Work instruction:
The lines of the records that include "effect" should all be copied.

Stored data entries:
......
-- ==== Sys2Proof/Machine/Ops.lean ====
section
/-! DEFINITION. The named operations over memory, registers, flags and the pc that every meaning is made
of, the reserved-register check (R33), and TAKING A TRAP (R164 to R167) as one operation. There is no
return from a trap to model: the CORE has no such instruction and a trap saves nothing (R170, R171). -/

namespace Sys2Proof.Machine

/-! ## Memory -/

/-- The canonical form: offsets strictly rising, no listed byte 0. -/
abbrev Memory.wf (m : Memory) : Prop :=
  m.Pairwise (fun p q => p.1 < q.1) ∧ ∀ c ∈ m, c.2 ≠ 0

/-- What an unlisted offset reads as: 0 (R45, R60). -/
def Memory.unlisted : Byte := 0

/-- The byte at an offset. -/
def Memory.read : Memory → Nat → Byte
  | [], _ => Memory.unlisted
  | (k, c) :: m, a => if k = a then c else Memory.read m a

/-- A listed byte put in its place by offset. -/
def Memory.insert : Memory → Nat → Byte → Memory
  | [], a, b => [(a, b)]
  | (k, c) :: m, a, b => if a < k then (a, b) :: (k, c) :: m else (k, c) :: Memory.insert m a b

/-- One byte written: any entry of the offset goes, and a byte other than the unlisted one is listed. -/
def Memory.write (m : Memory) (a : Nat) (b : Byte) : Memory :=
  let rest : Memory := m.filter (fun c => c.1 ≠ a)
  if b = Memory.unlisted then rest else Memory.insert rest a b

/-- `MemRead(a, n)`: `n` bytes from offset `a`, little-endian, zero-extended (R12, R55). -/
def Memory.readBytes (m : Memory) (a : Nat) : Nat → Word
  | 0 => 0
  | n + 1 => (Memory.readBytes m (a + 1) n <<< 8) ||| (m.read a).setWidth 64

/-- `MemWrite(a, n, v)`: the low `n` bytes of `v` from offset `a`, little-endian (R12, R55). -/
def Memory.writeBytes (m : Memory) (a : Nat) : Nat → Word → Memory
  | 0, _ => m
  | n + 1, v => Memory.writeBytes (m.write a (v.setWidth 8)) (a + 1) n (v >>> 8)

/-! ## Registers -/

/-- Whether an index is one of the reserved registers 12 and 13 (R26). -/
def isReserved (r : Reg) : Bool := r = .r12 || r = .r13

/-- `x[i]` (R31): the constants, the storage registers, the flags, and the pc of the executing
instruction (R35). -/
def State.readReg (s : State) : Reg → Word
  | .nul => 0
  | .r1 => s.gr.r1
  | .r2 => s.gr.r2
  | .r3 => s.gr.r3
  | .r4 => s.gr.r4
  | .r5 => s.gr.r5
  | .r6 => s.gr.r6
  | .r7 => s.gr.r7
  | .base => s.gr.base
  | .stack => s.gr.stack
  | .zero => 0
  | .ones => ones64
  | .r12 => s.gr.r12
  | .r13 => s.gr.r13
  | .flags => s.flags
  | .pc => s.pc

/-- The storage registers after `x[i] <- v` (R32): a write to a constant, to the flags or to the pc is
discarded. -/
def writeGpr (g : GprFile) (v : Word) : Reg → GprFile
  | .r1 => { g with r1 := v }
  | .r2 => { g with r2 := v }
  | .r3 => { g with r3 := v }
  | .r4 => { g with r4 := v }
  | .r5 => { g with r5 := v }
  | .r6 => { g with r6 := v }
  | .r7 => { g with r7 := v }
  | .base => { g with base := v }
  | .stack => { g with stack := v }
  | .r12 => { g with r12 := v }
  | .r13 => { g with r13 := v }
  | .nul | .zero | .ones | .flags | .pc => g

/-- `x[i] <- v` (R32). -/
def State.writeReg (s : State) (r : Reg) (v : Word) : State := { s with gr := writeGpr s.gr v r }

/-! ## Flags, pc, segment, vectors -/

/-- `F <- f`, used only by the flag writers of R39. -/
def State.setFlags (s : State) (f : Word) : State := { s with flags := f }

/-- `F.V <- b` (R39). -/
def State.setV (s : State) (b : Bool) : State := s.setFlags (withV s.flags b)

/-- `F.V <- vdraw` (R109): one free draw, and the model's counter moves on so that the next draw is
another one. -/
def State.drawV (s : State) : State :=
  { s with flags := withV s.flags (Config.vdraw s.draws), draws := s.draws + 1 }

/-- `pc <- t` (R11). -/
def State.setPc (s : State) (t : Word) : State := { s with pc := t }

/-- `advance` (R13, R194): `pc <- pc + 1`, modulo 2^64. -/
def State.advance (s : State) : State := s.setPc (s.pc + 1)

/-- The bounds check of R53, in exact integers. -/
def State.inBounds (s : State) (a : Word) (w : Nat) : Bool := a.toNat + w ≤ s.segSize

/-- The segment with `w` bytes of `v` written at `a` (R12). -/
def State.storeBytes (s : State) (a : Word) (w : Nat) (v : Word) : State :=
  { s with seg := s.seg.writeBytes a.toNat w v }

/-- `MemRead(a, w)` on the segment (R12). -/
def State.loadBytes (s : State) (a : Word) (w : Nat) : Word := s.seg.readBytes a.toNat w

/-- `IVT[n]` (R41). -/
def State.vector (s : State) (n : Nibble) : Word := s.ivt.get n.toFin

/-- `halt` (R13): `stop <- HALT`, and nothing else (R150). -/
def State.halt (s : State) : State := { s with stop := .halt }

/-! ## Traps -/

/-- The vector number of a fault (R164). -/
def trapVector : Trap → Nibble
  | .segFault => 1
  | .illegalOp => 2

/-- The stop reason of an unhandled fault (R163, R167). -/
def trapStop : Trap → Stop
  | .segFault => .faultSegv
  | .illegalOp => .faultIllegal

/-- Trap delivery on the state from before the faulting instruction (R165): through the vector table
where the entry is set (R166), a recorded stop where it is 0 (R167). Nothing is saved (R170). -/
def State.takeTrap (s : State) (k : Trap) : State :=
  if s.vector (trapVector k) = 0 then { s with stop := trapStop k }
  else s.setPc (s.vector (trapVector k))

/-- How an instruction ends: with its own effect, or with the trap it raised taken on the state from
before it (R13, R193). -/
def finish (s : State) : Except Trap State → Result
  | .ok t => .next t
  | .error k => .next (s.takeTrap k)

/-- The reserved-register check of R33 and R84, before any other effect: under `strict`, a
register-role field that holds 12 or 13 raises IllegalOp. -/
def checkRoles (s : State) (roles : List Reg) (body : Except Trap State) : Except Trap State :=
  if s.policy = .strict ∧ roles.any isReserved then .error .illegalOp else body

end Sys2Proof.Machine
end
......
Response to this task:
/-- How an instruction ends: with its own effect, or with the trap it raised taken on the state from
/-- The reserved-register check of R33 and R84, before any other effect: under `strict`, a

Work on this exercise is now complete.